/-! ## Sched -/

theorem memOk_execDelayListRelease (c : Fin 4) (s : State) (h : MemOk s) : ∀ u, execDelayListRelease c s = .next u → MemOk u := by
  intro u hu
  simp only [execDelayListRelease, Host.Outcome.next.injEq] at hu
  subst hu
  repeat' split
  all_goals simp (maxDischargeDepth := 200) +contextual only [implies_true, memOk_ite, memOk_mk, memOk_mem, memOk_foldl, memOk_foldl_fst, memOk_foldl_snd, memOk_postItem, h]
theorem memOk_execClockGateClose (c : Fin 4) (clocks : W32) (s : State) (h : MemOk s) : ∀ u, execClockGateClose c clocks s = .next u → MemOk u := by
  intro u hu
  simp only [execClockGateClose, Host.Outcome.next.injEq] at hu
  subst hu
  simp (maxDischargeDepth := 200) +contextual only [implies_true, memOk_ite, memOk_mk, memOk_mem, h]
theorem memOk_startTask (s : State) (e : Nat) (k : Tok) (h : MemOk s) : MemOk (startTask s e k) := by
  simp (maxDischargeDepth := 200) +contextual only [startTask, implies_true, memOk_ite, memOk_mk, memOk_mem, memOk_setEng, h]
theorem memOk_freeBytes (n : Nat) (s : State) (h : MemOk s) : MemOk (freeBytes s n).2 := by
  induction n generalizing s with
  | zero => exact h
  | succ n ih => exact ih _ (memOk_free s h)
theorem memOk_execContextSaveDone (e : Fin 64) (s : State) (h : MemOk s) : ∀ u, execContextSaveDone e s = .next u → MemOk u := by
  intro u hu
  have hu := Host.Outcome.next.inj hu
  subst hu
  extract_lets x sv f s1 s2
  refine memOk_ite ?_ h
  have h1 : MemOk s1 := memOk_mwrite _ _ (memOk_freeBytes _ _ h)
  have h2 : MemOk s2 := memOk_setEng _ _ _ h1
  split
  · exact memOk_startTask _ _ _ h2
  · exact h2
theorem memOk_execContextRestoreDone (e : Fin 64) (s : State) (h : MemOk s) : ∀ u, execContextRestoreDone e s = .next u → MemOk u := by
  intro u hu
  have hu := Host.Outcome.next.inj hu
  subst hu
  extract_lets x
  split
  · exact memOk_tryPreempt _ _ (memOk_setEng _ _ _ h)
  · exact h
theorem memOk_dropTok (s : State) (c p : Nat) (k : Tok) (h : MemOk s) : MemOk (dropTok s c p k) := by
  simp (maxDischargeDepth := 200) +contextual only [dropTok, implies_true, memOk_ite, memOk_mk, memOk_mem, memOk_setWell, h]
theorem memOk_takeWork (s : State) (e : Nat) (h : MemOk s) : MemOk (takeWork s e) := by
  unfold takeWork
  dsimp only
  repeat' split
  all_goals simp (maxDischargeDepth := 200) +contextual only [implies_true, memOk_ite, memOk_mk, memOk_mem, memOk_dropTok, memOk_incCnt, memOk_setEng, memOk_startTask, h]
theorem memOk_execEngineSelect (e : Fin 64) (s : State) (h : MemOk s) : ∀ u, execEngineSelect e s = .next u → MemOk u := by
  intro u hu
  simp only [execEngineSelect, Host.Outcome.next.injEq] at hu
  subst hu
  repeat' split
  all_goals simp (maxDischargeDepth := 200) +contextual only [implies_true, memOk_ite, memOk_mk, memOk_mem, memOk_setEng, memOk_startTask, memOk_takeWork, h]
theorem memOk_execPrefetchLoad (e : Fin 64) (s : State) (h : MemOk s) : ∀ u, execPrefetchLoad e s = .next u → MemOk u := by
  intro u hu
  simp only [execPrefetchLoad, Host.Outcome.next.injEq] at hu
  subst hu
  repeat' split
  all_goals simp (maxDischargeDepth := 200) +contextual only [implies_true, memOk_ite, memOk_mk, memOk_mem, memOk_readWords, memOk_setEng, h]
theorem memOk_execDmaInComplete (e : Fin 64) (s : State) (h : MemOk s) : ∀ u, execDmaInComplete e s = .next u → MemOk u := by
  intro u hu
  simp only [execDmaInComplete, Host.Outcome.next.injEq] at hu
  subst hu
  repeat' split
  all_goals simp (maxDischargeDepth := 200) +contextual only [implies_true, memOk_ite, memOk_mk, memOk_mem, memOk_clearHalf, memOk_engineFault, memOk_placeWords, memOk_readWords, memOk_setEng, memOk_tryPreempt, h]
theorem memOk_execShedMapWrite (m : Master) (i : Fin 32) (w : W32) (s : State) (h : MemOk s) : ∀ u, execShedMapWrite m i w s = .next u → MemOk u := by
  intro u hu
  simp only [execShedMapWrite, Host.Outcome.next.injEq] at hu
  subst hu
  simp (maxDischargeDepth := 200) +contextual only [implies_true, memOk_ite, memOk_mk, memOk_mem, memOk_pairAction, h]
theorem memOk_execWithdrawWrite (m : Master) (c : Fin 4) (w : W32) (s : State) (h : MemOk s) : ∀ u, execWithdrawWrite m c w s = .next u → MemOk u := by
  intro u hu
  simp only [execWithdrawWrite, Host.Outcome.next.injEq] at hu
  subst hu
  simp (maxDischargeDepth := 200) +contextual only [implies_true, memOk_ite, memOk_mk, memOk_mem, memOk_foldl, memOk_foldl_fst, memOk_foldl_snd, memOk_capacityCheck, memOk_errlog, memOk_regAction, memOk_wr, h]

end Sys2Proof.Machine
end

——————————

Task objective: The entries above must each be repeated exactly.

Solution for this task:
/-! ## Sched -/

theorem memOk_execDelayListRelease (c : Fin 4) (s : State) (h : MemOk s) : ∀ u, execDelayListRelease c s = .next u → MemOk u := by
  intro u hu
  simp only [execDelayListRelease, Host.Outcome.next.injEq] at hu
  subst hu
  repeat' split
  all_goals simp (maxDischargeDepth := 200) +contextual only [implies_true, memOk_ite, memOk_mk, memOk_mem, memOk_foldl, memOk_foldl_fst, memOk_foldl_snd, memOk_postItem, h]
theorem memOk_execClockGateClose (c : Fin 4) (clocks : W32) (s : State) (h : MemOk s) : ∀ u, execClockGateClose c clocks s = .next u → MemOk u := by
  intro u hu
  simp only [execClockGateClose, Host.Outcome.next.injEq] at hu
  subst hu
  simp (maxDischargeDepth := 200) +contextual only [implies_true, memOk_ite, memOk_mk, memOk_mem, h]
theorem memOk_startTask (s : State) (e : Nat) (k : Tok) (h : MemOk s) : MemOk (startTask s e k) := by
  simp (maxDischargeDepth := 200) +contextual only [startTask, implies_true, memOk_ite, memOk_mk, memOk_mem, memOk_setEng, h]
theorem memOk_freeBytes (n : Nat) (s : State) (h : MemOk s) : MemOk (freeBytes s n).2 := by
  induction n generalizing s with
  | zero => exact h
  | succ n ih => exact ih _ (memOk_free s h)
theorem memOk_execContextSaveDone (e : Fin 64) (s : State) (h : MemOk s) : ∀ u, execContextSaveDone e s = .next u → MemOk u := by
  intro u hu
  have hu := Host.Outcome.next.inj hu
  subst hu
  extract_lets x sv f s1 s2
  refine memOk_ite ?_ h
  have h1 : MemOk s1 := memOk_mwrite _ _ (memOk_freeBytes _ _ h)
  have h2 : MemOk s2 := memOk_setEng _ _ _ h1
  split
  · exact memOk_startTask _ _ _ h2
  · exact h2
theorem memOk_execContextRestoreDone (e : Fin 64) (s : State) (h : MemOk s) : ∀ u, execContextRestoreDone e s = .next u → MemOk u := by
  intro u hu
  have hu := Host.Outcome.next.inj hu
  subst hu
  extract_lets x
  split
  · exact memOk_tryPreempt _ _ (memOk_setEng _ _ _ h)
  · exact h
theorem memOk_dropTok (s : State) (c p : Nat) (k : Tok) (h : MemOk s) : MemOk (dropTok s c p k) := by
  simp (maxDischargeDepth := 200) +contextual only [dropTok, implies_true, memOk_ite, memOk_mk, memOk_mem, memOk_setWell, h]
theorem memOk_takeWork (s : State) (e : Nat) (h : MemOk s) : MemOk (takeWork s e) := by
  unfold takeWork
  dsimp only
  repeat' split
  all_goals simp (maxDischargeDepth := 200) +contextual only [implies_true, memOk_ite, memOk_mk, memOk_mem, memOk_dropTok, memOk_incCnt, memOk_setEng, memOk_startTask, h]
theorem memOk_execEngineSelect (e : Fin 64) (s : State) (h : MemOk s) : ∀ u, execEngineSelect e s = .next u → MemOk u := by
  intro u hu
  simp only [execEngineSelect, Host.Outcome.next.injEq] at hu
  subst hu
  repeat' split
  all_goals simp (maxDischargeDepth := 200) +contextual only [implies_true, memOk_ite, memOk_mk, memOk_mem, memOk_setEng, memOk_startTask, memOk_takeWork, h]
theorem memOk_execPrefetchLoad (e : Fin 64) (s : State) (h : MemOk s) : ∀ u, execPrefetchLoad e s = .next u → MemOk u := by
  intro u hu
  simp only [execPrefetchLoad, Host.Outcome.next.injEq] at hu
  subst hu
  repeat' split
  all_goals simp (maxDischargeDepth := 200) +contextual only [implies_true, memOk_ite, memOk_mk, memOk_mem, memOk_readWords, memOk_setEng, h]
theorem memOk_execDmaInComplete (e : Fin 64) (s : State) (h : MemOk s) : ∀ u, execDmaInComplete e s = .next u → MemOk u := by
  intro u hu
  simp only [execDmaInComplete, Host.Outcome.next.injEq] at hu
  subst hu
  repeat' split
  all_goals simp (maxDischargeDepth := 200) +contextual only [implies_true, memOk_ite, memOk_mk, memOk_mem, memOk_clearHalf, memOk_engineFault, memOk_placeWords, memOk_readWords, memOk_setEng, memOk_tryPreempt, h]
theorem memOk_execShedMapWrite (m : Master) (i : Fin 32) (w : W32) (s : State) (h : MemOk s) : ∀ u, execShedMapWrite m i w s = .next u → MemOk u := by
  intro u hu
  simp only [execShedMapWrite, Host.Outcome.next.injEq] at hu
  subst hu
  simp (maxDischargeDepth := 200) +contextual only [implies_true, memOk_ite, memOk_mk, memOk_mem, memOk_pairAction, h]
theorem memOk_execWithdrawWrite (m : Master) (c : Fin 4) (w : W32) (s : State) (h : MemOk s) : ∀ u, execWithdrawWrite m c w s = .next u → MemOk u := by
  intro u hu
  simp only [execWithdrawWrite, Host.Outcome.next.injEq] at hu
  subst hu
  simp (maxDischargeDepth := 200) +contextual only [implies_true, memOk_ite, memOk_mk, memOk_mem, memOk_foldl, memOk_foldl_fst, memOk_foldl_snd, memOk_capacityCheck, memOk_errlog, memOk_regAction, memOk_wr, h]

end Sys2Proof.Machine
end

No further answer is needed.